# Carba Tec Mark II



## shagnasty (Apr 24, 2010)

I bought this lathe today, and its been sitting NIB in this guys garage. Its got variable knob speed control etc. He had the receipt from back in 1997, and the original magazine he ordered it from. Comes with an unopened VHS tape. He paid $270 back then plus $12 bucks for shipping, from Penn State Industries. 12 bucks today you can barely send a medium flat rate......

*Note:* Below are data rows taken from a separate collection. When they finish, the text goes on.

/-- Settles O26: `decryptCommand`'s equation in each of its five branches, and in the last the written blocks read
back. -/
theorem decryptFollowsItsRule : Obligations.DecryptFollowsItsRule := by
  refine fun s => ⟨fun hl => ?unlocked, fun hl hok => ?badKey, fun hl hok hn => ?notBlocks,
    fun hl hok hn hbig => ?overflow, fun hl hok hne hn hle => ?blocks⟩
  case unlocked => rw [exec_decrypt, decryptCommand_of_unlocked hl]
  case badKey => rw [exec_decrypt, decryptCommand_of_badKey hl hok]
  case notBlocks => rw [exec_decrypt, decryptCommand_of_notBlocks hl hok hn]
  case overflow => rw [exec_decrypt, decryptCommand_of_overflow hl hok hn hbig]
  case blocks =>
    have heffect := decryptCommand_of_blocks hl hok hne hn hle
    generalize hc : memRead s.block.ibuf 0 s.block.inLen.toNat = c at heffect
    have hclength : c.length = s.block.inLen.toNat := hc ▸ memRead_length _ _ _
    have hlength : (ecbDecrypt (keyString s.block) c).length = s.block.inLen.toNat :=
      (ecbDecrypt_length _ c (hclength ▸ hn)).trans hclength
    refine ⟨memWrite s.block.obuf 0 (ecbDecrypt (keyString s.block) c), ?_, fun j hj => ?_, fun i hi => ?_⟩
    · have hout : half (ecbDecrypt (keyString s.block) c).length = s.block.inLen := by
        rw [hlength]
        exact half_operandLength s.block
      rw [exec_decrypt, heffect, writeOutput, hout]
      rfl
    · calc memRead (memWrite s.block.obuf 0 (ecbDecrypt (keyString s.block) c)) (16 * j) 16
        _ = blockOf (ecbDecrypt (keyString s.block) c) j := by
            rw [← Nat.zero_add (16 * j), memRead_memWrite _ _ (by omega), blockOf]
        _ = invCipher (keyString s.block) (blockOf c j) := blockOf_ecbDecrypt _ (hclength ▸ hj)
        _ = invCipher s.block.key.toList (memRead s.block.ibuf (16 * j) 16) := by
            rw [← hc, blockOf_memRead _ (by omega), keyString]
    · rw [read_memWrite, if_neg (by omega)]

/-! ### DECRYPT again -/

/-- What DECRYPT and UNPAD leave in the block, given the failure or the output. -/
def outputCommand : Except (Kind × Stage × Half) ByteString → Block → Block
  | .error (k, st, info), b => raise failOutput k st info b
  | .ok out, b => succeed (writeOutput out b)

/-- The failure or the plaintext of DECRYPT, a function of its operands (R130). `decryptCommand_eq_outputCommand` ties
it to the model. -/
def decryptOutcome (b : Block) : Except (Kind × Stage × Half) ByteString :=
  if b.cfgLock = false then .error (.notConfigured, .interface, 0x0000)
  else if b.keyOk = false then .error (.invalidKeySize, .decrypt, zext16 b.keyLen)
  else if isNotBlocks (operandLength b) then .error (.invalidCiphertextLength, .decrypt, half (operandLength b))
  else if Config.bufferBytes < operandLength b then .error (.lengthOverflow, .interface, half (operandLength b))
  else .ok (ecbDecrypt (keyString b) (operand b (operandLength b)))

theorem decryptCommand_eq_outputCommand (b : Block) : decryptCommand b = outputCommand (decryptOutcome b) b := by
  unfold decryptCommand decryptOutcome
  dsimp only
  split_ifs <;> rfl

/-- DECRYPT leaves its own operands as they were. -/
theorem decryptOutcome_outputCommand (r : Except (Kind × Stage × Half) ByteString) (b : Block) :
    decryptOutcome (outputCommand r b) = decryptOutcome b := by
  cases r <;> rfl

/-- The same output written again leaves every register, and every byte of OBUF, as it is. -/
theorem outputCommand_outputCommand (r : Except (Kind × Stage × Half) ByteString) (b : Block) :
    outputCommand r (outputCommand r b) =
        { outputCommand r b with obuf := (outputCommand r (outputCommand r b)).obuf } ∧
      ∀ i, (outputCommand r (outputCommand r b)).obuf.read i = (outputCommand r b).obuf.read i := by
  cases r with
  | error e => exact ⟨rfl, fun _ => rfl⟩
  | ok out =>
    refine ⟨rfl, fun i => ?_⟩
    simp only [outputCommand, succeed_obuf, writeOutput_obuf, read_memWrite]
    split <;> rfl

/-- Settles O27: the second DECRYPT has the same outcome, because the first kept the operands. -/
theorem decryptIdempotent : Obligations.DecryptIdempotent := by
  intro s
  obtain ⟨hregisters, hbytes⟩ := outputCommand_outputCommand (decryptOutcome s.block) s.block
  refine ⟨_, _, exec_decrypt s, exec_decrypt _, ?_⟩
  simp only [withBlock_block, withBlock_withBlock, decryptCommand_eq_outputCommand, decryptOutcome_outputCommand]
  exact ⟨congrArg s.withBlock hregisters, hbytes⟩

end Sys2Proof.Machine
end

section
/-! PROOFS. The commands DECRYPT, UNPAD and DECODE against the source's functions (spec/41_aes_decrypt.md R131,
spec/42_unpad.md R171, spec/44_decode.md R211). -/

namespace Sys2Proof.Machine

/-! ### The configured key -/

theorem configuredKey_length (b : Block) : (configuredKey b).length = b.keyLen.toNat := by
  have hlt := b.keyLen.isLt
  simp only [configuredKey, List.length_take, List.length_append, keyString_length, bytes_length]
  omega

theorem configuredKey_of_keyLen {b : Block} (h : b.keyLen = 16) : configuredKey b = keyString b := by
  rw [configuredKey, h]
  exact List.take_left' (keyString_length b)

/-- Under the lock KEY_OK says whether the source decrypts or reports the key's length (R25, R131). -/
theorem decryptBlocks_configuredKey {b : Block} (hl : b.cfgLock = true) (hconfig : b.configLegal) (c : ByteString) :
    (b.keyOk = false ∧ decryptBlocks c (configuredKey b) = .err .invalidKeySize b.keyLen.toNat) ∨
    (b.keyOk = true ∧ decryptBlocks c (configuredKey b) =
      if isNotBlocks c.length then .err .invalidCiphertextLength c.length else .ok (ecbDecrypt (keyString b) c)) := by
  obtain ⟨_, hlocked⟩ := hconfig
  have hkey : b.keyOk = true ↔ b.keyLen = 16 := hlocked hl
  by_cases hlen : b.keyLen = 16
  · refine .inr ⟨hkey.mpr hlen, ?_⟩
    rw [decryptBlocks, configuredKey_of_keyLen hlen, if_neg (not_not_intro (keyString_length b))]
  · have hne : b.keyLen.toNat ≠ Config.keyBytes := mt (BitVec.eq_of_toNat_eq (y := 16)) hlen
    refine .inl ⟨Bool.eq_false_iff.mpr (mt hkey.mp hlen), ?_⟩
    rw [decryptBlocks, configuredKey_length, if_pos hne]

/-! ### DECRYPT and UNPAD -/

/-- How a result of `decryptBlocks` or `unpad` shows in the block (R131, R171), `showDecodeResult`'s counterpart.
`decryptCommand_eq_showOutputResult` and `unpadCommand_eq_showOutputResult` tie it to the model. -/
def showOutputResult (st : Stage) (r : Result ByteString) (b : Block) : Block :=
  match r with
  | .ok out => succeed (writeOutput out b)
  | .err k info => raise failOutput k st (half info) b
  | .notApplicable => b

theorem decryptCommand_eq_showOutputResult {b : Block} (hl : b.cfgLock = true) (hconfig : b.configLegal)
    (hle : b.inLen.toNat ≤ 256) : decryptCommand b =
      showOutputResult .decrypt (decryptBlocks (memRead b.ibuf 0 b.inLen.toNat) (configuredKey b)) b := by
  have hwithin : ¬ Config.bufferBytes < operandLength b := Nat.not_lt.mpr hle
  have hoperand : memRead b.ibuf 0 b.inLen.toNat = operand b (operandLength b) := rfl
  rw [hoperand]
  rcases decryptBlocks_configuredKey hl hconfig (operand b (operandLength b)) with ⟨hok, he⟩ | ⟨hok, he⟩ <;>
    simp only [decryptCommand, hl, hok, he, operand_length, hwithin, reduceCtorEq, if_true, if_false]
  · rw [zext16_eq_ofNat]
    rfl
  · split_ifs <;> rfl

theorem unpadCommand_eq_showOutputResult {b : Block} (hle : b.inLen.toNat ≤ 256) :
    unpadCommand b = showOutputResult .unpad (unpad (memRead b.ibuf 0 b.inLen.toNat)) b := by
  have hwithin : ¬ Config.bufferBytes < operandLength b := Nat.not_lt.mpr hle
  have hoperand : memRead b.ibuf 0 b.inLen.toNat = operand b (operandLength b) := rfl
  simp only [unpadCommand, unpad, hoperand, operand_length, hwithin, if_false]
  split_ifs <;> rfl

/-- A result that OBUF and the 16-bit registers can hold. -/
def Result.Fits : Result ByteString → Prop
  | .ok out => out.length ≤ 256
  | .err _ info => info < 65536
  | .notApplicable => False

theorem decryptBlocks_fits {c key : ByteString} (hc : c.length ≤ 256) (hkey : key.length ≤ 256) :
    (decryptBlocks c key).Fits := by
  unfold decryptBlocks
  split_ifs with hsize hblocks
  · exact Nat.lt_of_le_of_lt hkey (by decide)
  · exact Nat.lt_of_le_of_lt hc (by decide)
  · have hmod : c.length % 16 = 0 := ((isNotBlocks_eq_false _).mp (by simpa using hblocks)).2
    exact (ecbDecrypt_length key c hmod).trans_le hc

theorem unpad_fits {p : ByteString} (hp : p.length ≤ 256) : (unpad p).Fits := by
  unfold unpad
  split_ifs
  · exact Nat.lt_of_le_of_lt hp (by decide)
  · exact Nat.lt_of_le_of_lt hp (by decide)
  · exact Nat.lt_of_le_of_lt hp (by decide)
  · exact (List.length_take_le' _ _).trans hp

/-- A result as the host finds it in the registers and OBUF of `t`, the block before being `b`. -/
def Result.FoundIn (r : Result ByteString) (stage : Byte) (b t : Block) : Prop :=
  match r with
  | .ok out => t.status = 0x01 ∧ t.outLen.toNat = out.length ∧ memRead t.obuf 0 out.length = out
  | .err k info => t.status = code k ∧ t.errStage = stage ∧ t.errInfo.toNat = info ∧ t.outLen = 0x0000 ∧
      t.obuf = b.obuf
  | .notApplicable => False

/-- A result that fits is found as it was shown. -/
theorem foundIn_showOutputResult {r : Result ByteString} (h : r.Fits) (st : Stage) (b : Block) :
    r.FoundIn (stageCode st) b (showOutputResult st r b) := by
  cases r with
  | ok out =>
    have hle : out.length ≤ 256 := h
    exact ⟨rfl, (half_toNat _).trans (Nat.mod_eq_of_lt (by omega)), memRead_memWrite_self b.obuf 0 out⟩
  | err k info => exact ⟨rfl, rfl, (half_toNat info).trans (Nat.mod_eq_of_lt h), rfl, rfl⟩
  | notApplicable => exact h

/-- Settles O44: each command shows its function's result, which fits. -/
theorem componentsRefineTheSource : Obligations.ComponentsRefineTheSource := by
  refine fun s hle => ⟨fun hl hconfig => ⟨_, exec_decrypt s, ?decrypt⟩, ⟨_, exec_unpad s, ?unpad⟩⟩
  case decrypt =>
    have hkey : (configuredKey s.block).length ≤ 256 := (configuredKey_length _).trans_le s.block.keyLen.isLt.le
    rw [withBlock_block, decryptCommand_eq_showOutputResult hl hconfig hle]
    exact foundIn_showOutputResult (decryptBlocks_fits ((memRead_length _ _ _).trans_le hle) hkey) .decrypt s.block
  case unpad =>
    rw [withBlock_block, unpadCommand_eq_showOutputResult hle]
    exact foundIn_showOutputResult (unpad_fits ((memRead_length _ _ _).trans_le hle)) .unpad s.block

/-! ### DECODE -/

/-- The model's extraction from IBUF is the source's from the payload (R213). -/
theorem payloadCiphertext_memRead (m : Memory) (n : Nat) :
    (∃ c, extractCiphertext m n = some c ∧ payloadCiphertext (memRead m 0 n) = .ok c) ∨
    (extractCiphertext m n = none ∧ payloadCiphertext (memRead m 0 n) = .err .malformedLength n) := by
  unfold extractCiphertext payloadCiphertext
  rw [memRead_length]
  by_cases h16 : n = 16
  · subst h16
    exact .inl ⟨_, rfl, rfl⟩
  · by_cases h18 : n = 18
    · subst h18
      exact .inl ⟨_, rfl, congrArg Result.ok (memRead_drop_take m (i := 0) (n := 18) (j := 2) (k := 16) le_rfl)⟩
    · exact .inr ⟨(if_neg h16).trans (if_neg h18), (if_neg h18).trans (if_neg h16)⟩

Anyways, anything you can tell me about it. Opinions ? Good, Bad or Ugly ? Fair price for it today?


----------



## panini (Apr 24, 2010)

I got one of those bought in '98 and the older carba tec bought in '95 used it till 2005 ...The II is a great transportable lathe around...I bring to the high school to teach students how to turn pens...The older lathe still collecting dust since I got the Jet 1014vs...

Great score...


----------



## shagnasty (Apr 25, 2010)

Thanks Mark,
Well this one seems to run just fine and was still in the plastic.  Good thing for the oil they packed it in.  

Anybody recommend a nice set of lathe chisel set?   :biggrin:  Would like to do handles, peppermills and maybe pens.

Larry


----------



## SonOfMartin (Apr 26, 2010)

I have that exact same lathe. My Dad bought it years ago and gave it to me.  It has a lot of miles on it, but it's a sweet little lathe - I love it.  It sits next to my 48" lathe but it gets used the most because it's so smooth and I think because it was my Dad's I use it the most.

I like Benjamin's Best brand - check out Penn State Industries Web site or eBay - you sometimes find good deals there on these chisels.


----------



## Mark (Apr 26, 2010)

That looks like a really nice lathe. Enjoy it...


----------



## shagnasty (Apr 26, 2010)

Thanks guys....will do.  Larry


----------



## Woodlvr (Apr 28, 2010)

Penn State was selling some of their product on Amazon at sale prices if I recall-might be worth a look see.


----------